═════ Records shown

-- ==== Sys2Proof/Machine/Arith.lean ====
section
/-! DEFINITION. The arithmetic of samples: levels, rounding and saturation of the Sieve's stages, weights and sums of the
beamformers, the actuator's polynomial, DAC codes. -/

namespace Sys2Proof.Machine

/-! ### The Sieve (R114, R151, R152, R154, R156, R160) -/

/-- Quantiser level of a code (R114). -/
def codeLevel (c : Nat) : Int := 2 * c - 15

/-- Stage 2: round(y / 64), halves to even (R152). -/
def sieveRound (y : Int) : Int := divHalfEven y 64

/-- A value saturated to 24 bits (R151). -/
def sat24 (v : Int) : Int := clampI (-8388608) 8388607 v

/-- round(A / 2^13) of the FIR, before saturation (R154, R160). -/
def firRaw (a : Int) : Int := divHalfEven a 8192

/-- FIR output: round(A / 2^13), saturated to 24 bits (R154). -/
def firOut (a : Int) : Int := sat24 (firRaw a)

/-- Output k of a cross-fade of length 2^f (R160). -/
def fadeOut (f k : Nat) (old new : Int) : Int :=
  sat24 ((old * (2 ^ f - (k + 1 : Nat) : Int) + new * (k + 1 : Nat) + 2 ^ (f - 1)) / 2 ^ f)

/-- Stage 11 for one component: round(M (v - d) / 2^30), halves to even (R156). -/
def matrixOut (m1 m2 v1 v2 d1 d2 : Int) : Int := divHalfEven (m1 * (v1 - d1) + m2 * (v2 - d2)) (2 ^ 30)

/-- Σ c_i x_i of complex inputs, for each component. -/
def dotIq (c : List Int) (x : List Iq) : Iq :=
  (c.zip x).foldl (fun a p => (a.1 + p.1 * p.2.1, a.2 + p.1 * p.2.2)) (0, 0)

/-- A function of each component. -/
def mapIq (f : Int → Int) (x : Iq) : Iq := (f x.1, f x.2)

/-! ### Output words, beams, path sums (R128, R129, R181-R183, R200) -/

/-- Stage 12 outside a clip interval (R129, R157). -/
def sieveSat (o : Int) : Int := clampI (-32766) 32766 o

/-- The clip code at sample time t of runs (first cycle, at code 15), earliest first (R128). -/
def clipCode (runs : List (Int × Bool)) (t : Int) : Int :=
  match runs with
  | [] => 32767
  | r :: l => if l.foldl (fun b x => if x.1 ≤ t then x.2 else b) r.2 then 32767 else -32767

/-- I and Q of a weight word (R181). -/
def weightI (w : Word) : Int := sgnN 16 (bits w 15 0)
def weightQ (w : Word) : Int := sgnN 16 (bits w 31 16)

/-- Magnitude of a weight (R182). -/
def weightMag (w : Word) : Nat := isqrtRound ((weightI w * weightI w + weightQ w * weightQ w).toNat)

/-- r of R183. -/
def renormOf (all kept : Nat) : Nat :=
  if kept = 0 then 0 else if 4 * kept < all then 16384 else (divHalfEven (4096 * all) kept).toNat

/-- One component of a beam sample (R183): its value, and whether it saturated. -/
def beamOut (acc : Int) (r shift : Nat) : Int × Bool :=
  let v := divHalfEven (acc * r) (2 ^ (27 + shift))
  (clampI (-32767) 32767 v, decide (v < -32767 ∨ 32767 < v))

/-- One component of a path sum from its weighted sum (R200). -/
def pathSumOut (acc : Int) (t : Nat) : Int × Bool :=
  let v := divHalfEven acc (2 ^ (15 + t))
  (clampI (-32767) 32767 v, decide (v < -32767 ∨ 32767 < v))

/-- The complex product sum of weights and samples (R183, R200). -/
def weightedSum (l : List (Word × Int × Int)) : Int × Int :=
  l.foldl (fun a x =>
    (a.1 + weightI x.1 * x.2.1 - weightQ x.1 * x.2.2, a.2 + weightI x.1 * x.2.2 + weightQ x.1 * x.2.1)) (0, 0)

/-! ### Ratios in dB -/

/-- a / b is at least 10^(e / 80). -/
def ratioAtLeast (a b : Nat) (e : Int) : Bool :=
  if 0 ≤ e then decide (b ^ 80 * 10 ^ e.toNat ≤ a ^ 80) else decide (b ^ 80 ≤ a ^ 80 * 10 ^ (-e).toNat)

/-- round(40 log10(a / b)) among lo and the 2,047 values above it: n when a / b is at least 10^((2 n - 1) / 80). -/
def quarterDb (lo : Int) (a b : Nat) : Int :=
  (List.range 11).foldl (fun n i => if ratioAtLeast a b (2 * (n + 2 ^ (10 - i)) - 1) then n + 2 ^ (10 - i) else n) lo

/-- 10^(n / 40) in 2^-128, rounded down. -/
def pow40 (n : Int) : Nat :=
  (List.range 176).foldl (fun v i =>
    let w := v + 2 ^ (175 - i)
    let ok := if 0 ≤ n then decide (w ^ 40 ≤ 10 ^ n.toNat * 2 ^ 5120) else decide (w ^ 40 * 10 ^ (-n).toNat ≤ 2 ^ 5120)
    if ok then w else v) 0

/-! ### Phasors: e^(2πj f / d) with 2^30 for 1 (log entry 142) -/

/-- 2π x of a fraction x, in 2^-60. -/
def angleOf (f : Int) (d : Nat) : Int :=
  let c := f % d
  let c := if 2 * c < d then c else c - d
  c * 7244019458077122842 / d

/-- cos and sin by their series. -/
def cisQ (f : Int) (d : Nat) : Iq :=
  let x := angleOf f d
  let r := (List.range 30).foldl (fun (a : Iq × Iq) (k : Nat) =>
    let s : Iq := (a.1.1 + a.2.1, a.1.2 + a.2.2)
    let t : Iq := (-(a.2.2 * x) / 2 ^ 60 / (k + 1 : Nat), a.2.1 * x / 2 ^ 60 / (k + 1 : Nat))
    (s, t)) (((0, 0), (2 ^ 60, 0)) : Iq × Iq)
  mapIq (fun a => divHalfEven a (2 ^ 30)) r.1

/-- The product of two complex samples, the second with 2^30 for 1. -/
def mulQ (a b : Iq) : Iq :=
  (divHalfEven (a.1 * b.1 - a.2 * b.2) (2 ^ 30), divHalfEven (a.1 * b.2 + a.2 * b.1) (2 ^ 30))

/-- The conjugate. -/
def conjQ (a : Iq) : Iq := (a.1, -a.2)

/-! ### The actuator (R307-R310) -/

/-- u of R307. -/
def dpdU (x : Int × Int) : Nat := isqrtRound (x.1 * x.1 + x.2 * x.2).natAbs

/-- p_n of a u; p_0 stands for 1.0, so that the terms of k = 1 have the form of the others. -/
def dpdPow (u : Nat) : Nat → Int
  | 0 => 32768
  | 1 => u
  | n + 2 => divHalfEven (dpdPow u (n + 1) * u) 32768

/-- A component pair scaled by p / 2^15. -/
def dpdScale (x : Int × Int) (p : Int) : Int × Int := (divHalfEven (x.1 * p) 32768, divHalfEven (x.2 * p) 32768)

/-- The 32 basis terms of R308; xs holds x[n], x[n - 1], x[n - 2], x[n - 3]. -/
def dpdTerms (xs : List (Int × Int)) : List (Int × Int) :=
  let x (m : Nat) : Int × Int := xs.getD m (0, 0)
  let p (m k : Nat) : Int := dpdPow (dpdU (x m)) k
  ((List.range 28).map fun i => dpdScale (x (i % 4)) (p (i % 4) (i / 4))) ++
    [dpdScale (x 0) (p 1 2), dpdScale (x 0) (p 2 2), dpdScale (x 1) (p 0 2), dpdScale (x 0) (p 1 4)]

/-- A coefficient of a set (R309). -/
def coefOf (set : List Word) (i : Nat) : Int × Int := (sgn32 (set.getD (2 * i) 0), sgn32 (set.getD (2 * i + 1) 0))

/-- The output before saturation (R310). -/
def dpdSum (set : List Word) (xs : List (Int × Int)) : Int × Int :=
  let r := (dpdTerms xs).zipIdx.foldl (fun (a : Int × Int) b =>
    let c := coefOf set b.2
    (a.1 + c.1 * b.1.1 - c.2 * b.1.2, a.2 + c.1 * b.1.2 + c.2 * b.1.1)) (0, 0)
  (divHalfEven r.1 (2 ^ 20), divHalfEven r.2 (2 ^ 20))

/-- The output y of the actuator (R306, R310). -/
def dpdOut (bypass : Bool) (set : List Word) (xs : List (Int × Int)) : Int × Int :=
  if bypass then xs.getD 0 (0, 0)
  else
    let y := dpdSum set xs
    (clampI (-32767) 32767 y.1, clampI (-32767) 32767 y.2)

/-! ### DAC codes (R277, R278) -/

/-- DAC code of an interpolator output. -/
def dacCode (x : Int) : Nat := ((x + 32768) / 4).toNat

/-- Unit cells switched on, and the ladder's share. -/
def dacCells (x : Int) : Nat × Nat := (dacCode x / 256, dacCode x % 256)

end Sys2Proof.Machine
end

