/-- The moves of an LO_TUNE at T; LO_DONE follows the last lock, at once when no synthesiser runs. -/
def State.tuneAt (s : State) (qm : Nat) (tx : Bool) (l : Nat) (cmd : Cmd) : State :=
  let r := (sidesOf qm tx).foldl (fun (a : Bool × State) k =>
    let m := a.2.moveAt k l
    (a.1 || m.1, m.2)) (false, s)
  let s := r.2
  let left := (maskList 4 qm).filter fun q => decide (sStandby ≤ s.sideState (2 * q + if tx then 1 else 0))
  let c : TuneCmd := { cmd := cmd, tx := tx, quads := maskList 4 qm, left := left, fine := r.1 }
  if left = [] then s.loDone c else { s with radio := { s.radio with tunes := s.radio.tunes ++ [c] } }

/-- A synthesiser has locked (R332): the tunes that waited for it. -/
def State.tuneLocked (s : State) (k : Nat) : State :=
  let tx := decide (k % 2 = 1)
  let l := s.radio.tunes.map fun c => if c.tx = tx then { c with left := c.left.erase (k / 2) } else c
  let s := { s with radio := { s.radio with tunes := l.filter fun c => decide (c.left ≠ []) } }
  (l.filter fun c => decide (c.left = [])).foldl State.loDone s

def specRadioCfgSet : CmdSpec :=
  { opcode := 0x0202, minLen := 3, maxLen := 3, masks := [0xFFFF030F, 0x3FF, 0xFFFF]
    units := fun q => sideUnits (bits (q.arg 1) 3 0) (bitAt (q.arg 1) 8) }

/-- SENTINEL is current or pending. -/
def State.sentinelNow (s : State) : Bool :=
  decide (s.modeNo = mSentinel) || match s.mode.pend with
    | some p => decide (p.target = mSentinel)
    | none => false

/-- One side takes a RADIO_CFG_SET (R351, R352): when it sits in its former RETURN_STATE by R333 it moves to the new
one; a TX side's move to SLEEP waits for the bursts near it. -/
def State.cfgSide (s : State) (k ret hold tol bind : Nat) : State :=
  let old := s.retState k
  let sits := decide (s.sideState k = old ∧ s.targetNow k = old ∧ (s.side k).going.isNone) &&
    decide (if k % 2 = 0 then s.modeNo = mHold else s.modeNo = mHold ∨ txMode s.modeNo = true) && s.quadServed (k / 2)
  let s := if k % 2 = 0 then s.setFld F.RADIO_STAT_rx_ret (k / 2) ret
    else ((s.setFld F.RADIO_STAT_tx_ret (k / 2) ret).setFld F.RADIO_TIMING_ret_hold (k / 2) hold).setFld
      F.RADIO_TIMING_late_tol (k / 2) tol
  let s := s.setSide k { s.side k with bind := bind }
  if sits = true ∧ old ≠ s.retState k ∧ ¬ (k % 2 = 1 ∧ ret = 0 ∧ s.compareNear (k / 2) = true) then s.settleSide k else s

def svcRadioCfgSet (q : Req) (s : State) : State × Rsp :=
  let qm := bits (q.arg 1) 3 0
  let tx := bitAt (q.arg 1) 8
  let ret := bits (q.arg 1) 9 9
  let hold := bits (q.arg 1) 31 16
  let tol := bits (q.arg 2) 9 0
  s.check [maskEmpty qm, (decide (1000 < tol), rspErr stBadArg),
           (!tx && decide (hold ≠ 0 ∨ tol ≠ 0), rspErr stBadArg),
           (!tx && decide (ret = 1) && s.sentinelNow, rspErr stMode)]
    ((sidesOf qm tx).foldl (fun s k => s.cfgSide k ret hold tol (bits (q.arg 3) 15 0)) s, rspOk)

def execRadioCfgSet (q : Req) (s : State) : Outcome State Fault Refusal :=
  .next (serve specRadioCfgSet q (svcRadioCfgSet q) s)

def specRadioStateGet : CmdSpec := { opcode := 0x0203 }

def svcRadioStateGet (_ : Req) (s : State) : State × Rsp :=
  (s, rspOk ((List.range 4).flatMap fun q =>
    [s.reg .RADIO_STAT q, s.reg .LO_RX_FREQ q, s.reg .LO_TX_FREQ q, s.reg .LO_RX_CTR q]))

def execRadioStateGet (q : Req) (s : State) : Outcome State Fault Refusal :=
  .next (serve specRadioStateGet q (svcRadioStateGet q) s)

def specRadioSideSet : CmdSpec :=
  { opcode := 0x0204, minLen := 4, maxLen := 4, masks := 0x30F :: mSched
    units := fun q => sideUnits (bits (q.arg 1) 3 0) (bitAt (q.arg 1) 8) }

/-- The mode needs a side (R47, R351): the RX side where R333 puts it in RX, the TX side where the mode transmits. -/
def State.modeNeeds (s : State) (k : Nat) : Bool :=
  if k % 2 = 0 then decide (s.targetNow k = sRun) else txMode s.modeNo && s.quadServed (k / 2)

/-! ### Coexistence settings (R345, R351, R613) -/

def specCoexCfgSet : CmdSpec := { opcode := 0x0240, minLen := 1, maxLen := 1, masks := [0x3FFFFFF9] }

def svcCoexCfgSet (q : Req) (s : State) : State × Rsp :=
  let t := bits (q.arg 1) 15 6
  s.check [(decide (t < 1 ∨ 1000 < t ∨ 10000 < bits (q.arg 1) 29 16), rspErr stBadArg),
           (s.flag F.COEX_STAT_req, rspErr stBusy)]
    (s.setReg .COEX_CFG 0 (q.arg 1), rspOk)

def execCoexCfgSet (q : Req) (s : State) : Outcome State Fault Refusal :=
  .next (serve specCoexCfgSet q (svcCoexCfgSet q) s)

def specCoexStatGet : CmdSpec := { opcode := 0x0241 }

def svcCoexStatGet (_ : Req) (s : State) : State × Rsp :=
  (s, rspOk [s.reg .COEX_STAT 0, toWord (satN 32 s.radio.cxDefers),
    pack16 (satN 16 s.radio.cxNoGnt) (satN 16 s.radio.cxOverlap),
    pack16 (satN 16 s.radio.cxRevoked) (satN 16 s.radio.cxLongest)])

def execCoexStatGet (q : Req) (s : State) : Outcome State Fault Refusal :=
  .next (serve specCoexStatGet q (svcCoexStatGet q) s)

end Sys2Proof.Machine
end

══════════

▸ **Exercise directions**
Nothing but the lines above from the one containing "def mapIq (f" through the one containing "def beamOut (acc" should appear in the answer, each repeated exactly.

▸ **Written answer**
def mapIq (f : Int → Int) (x : Iq) : Iq := (f x.1, f x.2)

/-! ### Output words, beams, path sums (R128, R129, R181-R183, R200) -/

/-- Stage 12 outside a clip interval (R129, R157). -/
def sieveSat (o : Int) : Int := clampI (-32766) 32766 o

/-- The clip code at sample time t of runs (first cycle, at code 15), earliest first (R128). -/
def clipCode (runs : List (Int × Bool)) (t : Int) : Int :=
  match runs with
  | [] => 32767
  | r :: l => if l.foldl (fun b x => if x.1 ≤ t then x.2 else b) r.2 then 32767 else -32767

/-- I and Q of a weight word (R181). -/
def weightI (w : Word) : Int := sgnN 16 (bits w 15 0)
def weightQ (w : Word) : Int := sgnN 16 (bits w 31 16)

/-- Magnitude of a weight (R182). -/
def weightMag (w : Word) : Nat := isqrtRound ((weightI w * weightI w + weightQ w * weightQ w).toNat)

/-- r of R183. -/
def renormOf (all kept : Nat) : Nat :=
  if kept = 0 then 0 else if 4 * kept < all then 16384 else (divHalfEven (4096 * all) kept).toNat

/-- One component of a beam sample (R183): its value, and whether it saturated. -/
def beamOut (acc : Int) (r shift : Nat) : Int × Bool :=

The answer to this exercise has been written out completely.